# The Quadrature of the Parabola

The Quadrature of the Parabola (Greek: Τετραγωνισμὸς παραβολῆς) is a treatise on geometry, written by Archimedes in the 3rd century BC. Written as a letter to his friend Dositheus, the work presents 24 propositions regarding parabolas, culminating in a proof that the area of a parabolic segment (the region enclosed by a parabola and a line) is 4/3 that of a certain inscribed triangle.

The statement of the problem used the method of exhaustion. Archimedes may have dissected the area into infinitely many triangles whose areas form a geometric progression. He computes the sum of the resulting geometric series, and proves that this is the area of the parabolic segment. This represents the most sophisticated use of the method of exhaustion in ancient mathematics, and remained unsurpassed until the development of integral calculus in the 17th century, being succeeded by Cavalieri's quadrature formula.

## Main theorem

A parabolic segment is the region bounded by a parabola and line. To find the area of a parabolic segment, Archimedes considers a certain inscribed triangle. The base of this triangle is the given chord of the parabola, and the third vertex is the point on the parabola such that the tangent to the parabola at that point is parallel to the chord. By Proposition 1 (Quadrature of the Parabola), a line from the third vertex drawn parallel to the axis divides the chord into equal segments. The main theorem claims that the area of the parabolic segment is 4/3 that of the inscribed triangle.

## Structure of the text

Archimedes gives two proofs of the main theorem. The first uses abstract mechanics, with Archimedes arguing that the weight of the segment will balance the weight of the triangle when placed on an appropriate lever. The second, more famous proof uses pure geometry, specifically the method of exhaustion.

Of the twenty-four propositions, the first three are quoted without proof from Euclid's Elements of Conics (a lost work by Euclid on conic sections). Propositions four and five establish elementary properties of the parabola; propositions six through seventeen give the mechanical proof of the main theorem; and propositions eighteen through twenty-four present the geometric proof.

## Geometric proof

### Dissection of the parabolic segment

The main idea of the proof is the dissection of the parabolic segment into infinitely many triangles, as shown in the figure to the right. Each of these triangles is inscribed in its own parabolic segment in the same way that the blue triangle is inscribed in the large segment.

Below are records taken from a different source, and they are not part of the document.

/-- Reading words changes nothing but the input record. -/
theorem Chip.noteReads_eq (m : Fin 6) (words : Nat → Bool) :
    c.noteReads m words = { c with inputs := (c.noteReads m words).inputs } := by
  unfold Chip.noteReads
  generalize c.flaws.filter _ = l
  induction l generalizing c with
  | nil => rfl
  | cons f l ih => exact (ih (c.note (.corrected m f.word))).trans rfl
@[simp] theorem Chip.noteReads_dev (m : Fin 6) (words : Nat → Bool) : (c.noteReads m words).dev = c.dev := by
  rw [Chip.noteReads_eq]
@[simp] theorem Chip.noteReads_pwr (m : Fin 6) (words : Nat → Bool) : (c.noteReads m words).pwr = c.pwr := by
  rw [Chip.noteReads_eq]
@[simp] theorem Chip.noteReads_lnk (m : Fin 6) (words : Nat → Bool) : (c.noteReads m words).lnk = c.lnk := by
  rw [Chip.noteReads_eq]
@[simp] theorem Chip.noteReads_sec (m : Fin 6) (words : Nat → Bool) : (c.noteReads m words).sec = c.sec := by
  rw [Chip.noteReads_eq]
@[simp] theorem Chip.noteReads_sps (m : Fin 6) (words : Nat → Bool) : (c.noteReads m words).sps = c.sps := by
  rw [Chip.noteReads_eq]
@[simp] theorem Chip.noteReads_threads (m : Fin 6) (words : Nat → Bool) : (c.noteReads m words).threads = c.threads := by
  rw [Chip.noteReads_eq]
@[simp] theorem Chip.noteReads_cars (m : Fin 6) (words : Nat → Bool) : (c.noteReads m words).cars = c.cars := by
  rw [Chip.noteReads_eq]
@[simp] theorem Chip.noteReads_doors (m : Fin 6) (words : Nat → Bool) : (c.noteReads m words).doors = c.doors := by
  rw [Chip.noteReads_eq]
@[simp] theorem Chip.noteReads_taps (m : Fin 6) (words : Nat → Bool) : (c.noteReads m words).taps = c.taps := by
  rw [Chip.noteReads_eq]
@[simp] theorem Chip.noteReads_axes (m : Fin 6) (words : Nat → Bool) : (c.noteReads m words).axes = c.axes := by
  rw [Chip.noteReads_eq]
@[simp] theorem Chip.noteReads_fbks (m : Fin 6) (words : Nat → Bool) : (c.noteReads m words).fbks = c.fbks := by
  rw [Chip.noteReads_eq]
@[simp] theorem Chip.noteReads_loops (m : Fin 6) (words : Nat → Bool) : (c.noteReads m words).loops = c.loops := by
  rw [Chip.noteReads_eq]
@[simp] theorem Chip.noteReads_fes (m : Fin 6) (words : Nat → Bool) : (c.noteReads m words).fes = c.fes := by
  rw [Chip.noteReads_eq]
@[simp] theorem Chip.noteReads_cals (m : Fin 6) (words : Nat → Bool) : (c.noteReads m words).cals = c.cals := by
  rw [Chip.noteReads_eq]
@[simp] theorem Chip.noteReads_scan (m : Fin 6) (words : Nat → Bool) : (c.noteReads m words).scan = c.scan := by
  rw [Chip.noteReads_eq]
@[simp] theorem Chip.noteReads_traceQueue (m : Fin 6) (words : Nat → Bool) : (c.noteReads m words).traceQueue = c.traceQueue := by
  rw [Chip.noteReads_eq]
@[simp] theorem Chip.noteReads_captures (m : Fin 6) (words : Nat → Bool) : (c.noteReads m words).captures = c.captures := by
  rw [Chip.noteReads_eq]
@[simp] theorem Chip.noteReads_blocks (m : Fin 6) (words : Nat → Bool) : (c.noteReads m words).blocks = c.blocks := by
  rw [Chip.noteReads_eq]
@[simp] theorem Chip.noteReads_sine (m : Fin 6) (words : Nat → Bool) : (c.noteReads m words).sine = c.sine := by
  rw [Chip.noteReads_eq]
@[simp] theorem Chip.noteReads_sineNext (m : Fin 6) (words : Nat → Bool) : (c.noteReads m words).sineNext = c.sineNext := by
  rw [Chip.noteReads_eq]
@[simp] theorem Chip.noteReads_journal (m : Fin 6) (words : Nat → Bool) : (c.noteReads m words).journal = c.journal := by
  rw [Chip.noteReads_eq]
@[simp] theorem Chip.noteReads_stage (m : Fin 6) (words : Nat → Bool) : (c.noteReads m words).stage = c.stage := by
  rw [Chip.noteReads_eq]
@[simp] theorem Chip.noteReads_flaws (m : Fin 6) (words : Nat → Bool) : (c.noteReads m words).flaws = c.flaws := by
  rw [Chip.noteReads_eq]
@[simp] theorem Chip.noteReads_ramLog (m : Fin 6) (words : Nat → Bool) : (c.noteReads m words).ramLog = c.ramLog := by
  rw [Chip.noteReads_eq]
@[simp] theorem Chip.noteReads_turn (m : Fin 6) (words : Nat → Bool) : (c.noteReads m words).turn = c.turn := by
  rw [Chip.noteReads_eq]
@[simp] theorem Chip.noteReads_free (m : Fin 6) (words : Nat → Bool) : (c.noteReads m words).free = c.free := by
  rw [Chip.noteReads_eq]
@[simp] theorem Chip.noteReads_nextCredit (m : Fin 6) (words : Nat → Bool) : (c.noteReads m words).nextCredit = c.nextCredit := by
  rw [Chip.noteReads_eq]

end Sys2Proof.Machine
end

### Areas of the triangles

In propositions eighteen through twenty-one, Archimedes proves that the area of each green triangle is one eighth of the area of the blue triangle. From a modern point of view, this is because the green triangle has half the width and a fourth of the height:

By extension, each of the yellow triangles has one eighth the area of a green triangle, each of the red triangles has one eighth the area of a yellow triangle, and so on. Using the method of exhaustion, it follows that the total area of the parabolic segment is given by

${\text{Area}}\;=\;T\,+\,2\left({\frac {T}{8}}\right)\,+\,4\left({\frac {T}{8^{2}}}\right)\,+\,8\left({\frac {T}{8^{3}}}\right)\,+\,\cdots .$

Here T represents the area of the large blue triangle, the second term represents the total area of the two green triangles, the third term represents the total area of the four yellow triangles, and so forth. This simplifies to give

${\text{Area}}\;=\;\left(1\,+\,{\frac {1}{4}}\,+\,{\frac {1}{16}}\,+\,{\frac {1}{64}}\,+\,\cdots \right)T.$

### Sum of the series

To complete the proof, Archimedes shows that

$1\,+\,{\frac {1}{4}}\,+\,{\frac {1}{16}}\,+\,{\frac {1}{64}}\,+\,\cdots \;=\;{\frac {4}{3}}.$

The formula above is a geometric series—each successive term is one fourth of the previous term. In modern mathematics, that formula is a special case of the sum formula for a geometric series.

Archimedes evaluates the sum using an entirely geometric method, illustrated in the adjacent picture. This picture shows a unit square which has been dissected into an infinity of smaller squares. Each successive purple square has one fourth the area of the previous square, with the total purple area being the sum

${\frac {1}{4}}\,+\,{\frac {1}{16}}\,+\,{\frac {1}{64}}\,+\,\cdots .$

However, the purple squares are congruent to either set of yellow squares, and so cover 1/3 of the area of the unit square. It follows that the series above sums to 4/3.